Supplied data ▸
§
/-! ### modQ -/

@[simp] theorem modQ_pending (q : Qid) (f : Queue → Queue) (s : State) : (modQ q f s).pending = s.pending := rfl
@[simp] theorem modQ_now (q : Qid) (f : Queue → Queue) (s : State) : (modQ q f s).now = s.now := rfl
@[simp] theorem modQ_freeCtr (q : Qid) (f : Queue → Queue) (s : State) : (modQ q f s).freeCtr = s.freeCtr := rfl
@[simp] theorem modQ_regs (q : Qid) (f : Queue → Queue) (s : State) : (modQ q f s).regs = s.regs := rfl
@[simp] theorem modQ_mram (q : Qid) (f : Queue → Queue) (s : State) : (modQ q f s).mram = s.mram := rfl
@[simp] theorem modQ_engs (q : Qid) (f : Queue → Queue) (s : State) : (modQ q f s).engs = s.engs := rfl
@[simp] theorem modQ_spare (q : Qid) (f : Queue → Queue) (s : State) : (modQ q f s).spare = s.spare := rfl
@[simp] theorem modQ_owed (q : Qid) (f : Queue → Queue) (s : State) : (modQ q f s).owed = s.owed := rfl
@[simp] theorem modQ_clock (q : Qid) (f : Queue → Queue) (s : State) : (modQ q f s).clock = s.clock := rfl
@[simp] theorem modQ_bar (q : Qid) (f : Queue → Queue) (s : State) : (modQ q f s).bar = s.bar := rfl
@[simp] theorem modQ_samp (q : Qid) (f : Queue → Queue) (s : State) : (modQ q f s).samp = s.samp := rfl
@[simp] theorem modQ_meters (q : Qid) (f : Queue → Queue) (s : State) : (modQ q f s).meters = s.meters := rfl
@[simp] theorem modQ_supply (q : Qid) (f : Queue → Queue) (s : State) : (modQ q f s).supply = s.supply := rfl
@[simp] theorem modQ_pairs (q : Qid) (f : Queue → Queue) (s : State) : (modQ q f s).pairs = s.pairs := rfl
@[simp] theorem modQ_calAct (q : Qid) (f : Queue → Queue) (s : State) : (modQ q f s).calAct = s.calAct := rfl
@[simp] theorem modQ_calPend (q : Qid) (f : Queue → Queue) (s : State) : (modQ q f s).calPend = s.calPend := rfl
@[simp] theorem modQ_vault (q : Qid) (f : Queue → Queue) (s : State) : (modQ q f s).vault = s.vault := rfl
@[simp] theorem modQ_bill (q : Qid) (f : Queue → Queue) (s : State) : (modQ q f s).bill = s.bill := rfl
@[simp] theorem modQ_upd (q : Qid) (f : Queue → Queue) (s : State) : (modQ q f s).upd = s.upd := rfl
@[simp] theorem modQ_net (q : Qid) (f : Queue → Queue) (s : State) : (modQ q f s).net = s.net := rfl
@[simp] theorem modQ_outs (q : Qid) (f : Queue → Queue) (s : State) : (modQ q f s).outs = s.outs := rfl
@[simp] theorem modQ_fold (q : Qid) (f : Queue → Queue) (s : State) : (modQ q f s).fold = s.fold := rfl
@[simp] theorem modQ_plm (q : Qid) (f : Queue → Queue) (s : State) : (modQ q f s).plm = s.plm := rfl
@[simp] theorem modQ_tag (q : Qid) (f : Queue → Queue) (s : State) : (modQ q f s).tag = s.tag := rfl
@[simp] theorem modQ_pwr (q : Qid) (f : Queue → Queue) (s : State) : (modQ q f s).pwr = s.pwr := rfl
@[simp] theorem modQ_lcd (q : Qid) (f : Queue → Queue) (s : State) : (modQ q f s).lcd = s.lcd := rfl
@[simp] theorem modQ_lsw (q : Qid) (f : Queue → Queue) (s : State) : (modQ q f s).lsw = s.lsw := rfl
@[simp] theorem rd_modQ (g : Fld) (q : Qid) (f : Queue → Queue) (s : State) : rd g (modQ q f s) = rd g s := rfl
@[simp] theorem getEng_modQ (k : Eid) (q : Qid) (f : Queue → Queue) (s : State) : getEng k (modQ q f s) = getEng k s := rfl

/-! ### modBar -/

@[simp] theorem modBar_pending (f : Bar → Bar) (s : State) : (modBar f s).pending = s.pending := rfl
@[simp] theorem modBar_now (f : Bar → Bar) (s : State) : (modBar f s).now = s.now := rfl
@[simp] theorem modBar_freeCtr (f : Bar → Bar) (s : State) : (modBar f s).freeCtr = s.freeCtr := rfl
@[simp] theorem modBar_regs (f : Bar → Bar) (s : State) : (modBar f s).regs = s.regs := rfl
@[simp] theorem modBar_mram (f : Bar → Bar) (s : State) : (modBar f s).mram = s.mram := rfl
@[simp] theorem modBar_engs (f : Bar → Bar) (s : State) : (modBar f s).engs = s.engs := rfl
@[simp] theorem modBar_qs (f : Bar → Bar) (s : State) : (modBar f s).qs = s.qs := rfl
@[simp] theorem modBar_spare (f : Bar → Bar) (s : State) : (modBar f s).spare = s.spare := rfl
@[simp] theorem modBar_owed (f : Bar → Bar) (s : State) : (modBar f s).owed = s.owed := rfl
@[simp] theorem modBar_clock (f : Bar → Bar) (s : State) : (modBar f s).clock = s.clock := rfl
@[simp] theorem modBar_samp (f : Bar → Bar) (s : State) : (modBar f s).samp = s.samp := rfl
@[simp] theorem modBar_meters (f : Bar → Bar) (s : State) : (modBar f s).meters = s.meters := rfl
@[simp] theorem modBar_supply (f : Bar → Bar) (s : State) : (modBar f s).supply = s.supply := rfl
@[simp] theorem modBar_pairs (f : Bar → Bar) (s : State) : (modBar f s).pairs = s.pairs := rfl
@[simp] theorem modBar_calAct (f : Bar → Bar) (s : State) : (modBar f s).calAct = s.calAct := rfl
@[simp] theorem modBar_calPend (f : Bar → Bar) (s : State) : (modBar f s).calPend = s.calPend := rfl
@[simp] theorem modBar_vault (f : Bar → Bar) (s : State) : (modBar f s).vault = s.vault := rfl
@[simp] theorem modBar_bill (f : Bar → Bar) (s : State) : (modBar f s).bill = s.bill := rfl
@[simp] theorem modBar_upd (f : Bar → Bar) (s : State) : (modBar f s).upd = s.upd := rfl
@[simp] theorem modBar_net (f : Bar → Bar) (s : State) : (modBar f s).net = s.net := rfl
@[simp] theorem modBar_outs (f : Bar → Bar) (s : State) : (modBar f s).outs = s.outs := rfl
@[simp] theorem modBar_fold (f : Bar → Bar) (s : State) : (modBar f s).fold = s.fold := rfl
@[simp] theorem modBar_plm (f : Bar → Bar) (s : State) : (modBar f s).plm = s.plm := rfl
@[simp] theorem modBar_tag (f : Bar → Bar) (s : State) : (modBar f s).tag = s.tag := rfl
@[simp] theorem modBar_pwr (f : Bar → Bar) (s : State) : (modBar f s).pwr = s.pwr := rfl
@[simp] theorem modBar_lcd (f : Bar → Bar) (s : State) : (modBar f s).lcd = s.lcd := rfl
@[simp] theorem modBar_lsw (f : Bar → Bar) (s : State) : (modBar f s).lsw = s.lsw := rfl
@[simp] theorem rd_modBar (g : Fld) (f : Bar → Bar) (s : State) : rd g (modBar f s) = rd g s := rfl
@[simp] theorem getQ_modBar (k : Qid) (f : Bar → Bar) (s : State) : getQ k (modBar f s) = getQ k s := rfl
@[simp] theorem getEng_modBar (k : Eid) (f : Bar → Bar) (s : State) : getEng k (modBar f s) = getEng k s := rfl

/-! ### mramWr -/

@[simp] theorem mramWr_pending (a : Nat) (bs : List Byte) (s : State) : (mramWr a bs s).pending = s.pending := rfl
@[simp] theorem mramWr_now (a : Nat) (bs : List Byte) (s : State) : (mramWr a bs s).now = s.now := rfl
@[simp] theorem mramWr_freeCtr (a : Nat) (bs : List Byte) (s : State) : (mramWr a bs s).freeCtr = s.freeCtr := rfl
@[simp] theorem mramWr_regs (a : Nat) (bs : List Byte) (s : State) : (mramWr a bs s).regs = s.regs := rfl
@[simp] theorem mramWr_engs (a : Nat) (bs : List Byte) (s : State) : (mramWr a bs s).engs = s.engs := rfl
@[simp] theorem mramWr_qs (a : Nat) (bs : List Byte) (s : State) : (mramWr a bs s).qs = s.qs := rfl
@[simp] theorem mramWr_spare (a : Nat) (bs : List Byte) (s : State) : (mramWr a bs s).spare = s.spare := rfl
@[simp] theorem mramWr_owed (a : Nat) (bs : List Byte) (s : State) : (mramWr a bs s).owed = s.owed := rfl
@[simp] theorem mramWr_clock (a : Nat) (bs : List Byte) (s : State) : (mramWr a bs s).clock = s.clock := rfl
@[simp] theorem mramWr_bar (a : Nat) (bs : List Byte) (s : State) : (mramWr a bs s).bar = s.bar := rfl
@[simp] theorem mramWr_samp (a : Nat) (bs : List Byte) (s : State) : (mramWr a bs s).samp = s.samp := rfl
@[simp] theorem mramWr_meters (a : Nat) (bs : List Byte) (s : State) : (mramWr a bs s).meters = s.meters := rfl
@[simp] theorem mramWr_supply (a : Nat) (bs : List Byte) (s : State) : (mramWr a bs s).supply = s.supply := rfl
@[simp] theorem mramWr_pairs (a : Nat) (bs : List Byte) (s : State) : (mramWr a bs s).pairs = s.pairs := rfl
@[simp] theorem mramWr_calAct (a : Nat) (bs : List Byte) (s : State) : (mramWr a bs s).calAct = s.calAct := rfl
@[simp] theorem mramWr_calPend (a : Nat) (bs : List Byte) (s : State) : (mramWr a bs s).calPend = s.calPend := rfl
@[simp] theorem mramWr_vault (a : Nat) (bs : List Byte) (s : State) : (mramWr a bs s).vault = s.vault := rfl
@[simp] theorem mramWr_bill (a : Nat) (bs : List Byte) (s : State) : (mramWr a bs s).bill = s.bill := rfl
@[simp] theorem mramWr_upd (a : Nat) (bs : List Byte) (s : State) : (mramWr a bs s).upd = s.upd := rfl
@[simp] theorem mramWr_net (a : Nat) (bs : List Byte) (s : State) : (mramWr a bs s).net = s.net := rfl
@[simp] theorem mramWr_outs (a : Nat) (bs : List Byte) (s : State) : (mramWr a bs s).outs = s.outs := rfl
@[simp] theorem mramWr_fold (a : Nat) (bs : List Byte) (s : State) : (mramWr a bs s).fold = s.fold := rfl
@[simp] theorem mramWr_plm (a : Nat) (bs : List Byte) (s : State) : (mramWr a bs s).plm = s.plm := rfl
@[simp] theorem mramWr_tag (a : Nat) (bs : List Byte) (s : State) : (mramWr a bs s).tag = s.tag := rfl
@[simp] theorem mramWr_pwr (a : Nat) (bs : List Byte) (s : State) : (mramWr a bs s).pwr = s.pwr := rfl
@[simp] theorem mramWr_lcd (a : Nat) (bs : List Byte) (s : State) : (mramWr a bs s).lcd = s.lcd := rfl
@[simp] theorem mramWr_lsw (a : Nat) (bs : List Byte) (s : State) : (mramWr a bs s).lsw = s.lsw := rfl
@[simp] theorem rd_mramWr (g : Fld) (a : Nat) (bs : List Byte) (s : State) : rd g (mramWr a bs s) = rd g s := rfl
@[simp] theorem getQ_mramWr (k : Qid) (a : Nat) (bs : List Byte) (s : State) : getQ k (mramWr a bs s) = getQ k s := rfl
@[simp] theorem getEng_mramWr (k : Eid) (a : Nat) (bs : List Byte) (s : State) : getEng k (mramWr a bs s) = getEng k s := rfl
§
The entries above hold a line with "bs s).plm = s.plm := rfl" and a later line with "bs s).tag = s.tag := rfl". Write out exactly those lines and all lines between, nothing more.

Task result ▸
@[simp] theorem mramWr_plm (a : Nat) (bs : List Byte) (s : State) : (mramWr a bs s).plm = s.plm := rfl
@[simp] theorem mramWr_tag (a : Nat) (bs : List Byte) (s : State) : (mramWr a bs s).tag = s.tag := rfl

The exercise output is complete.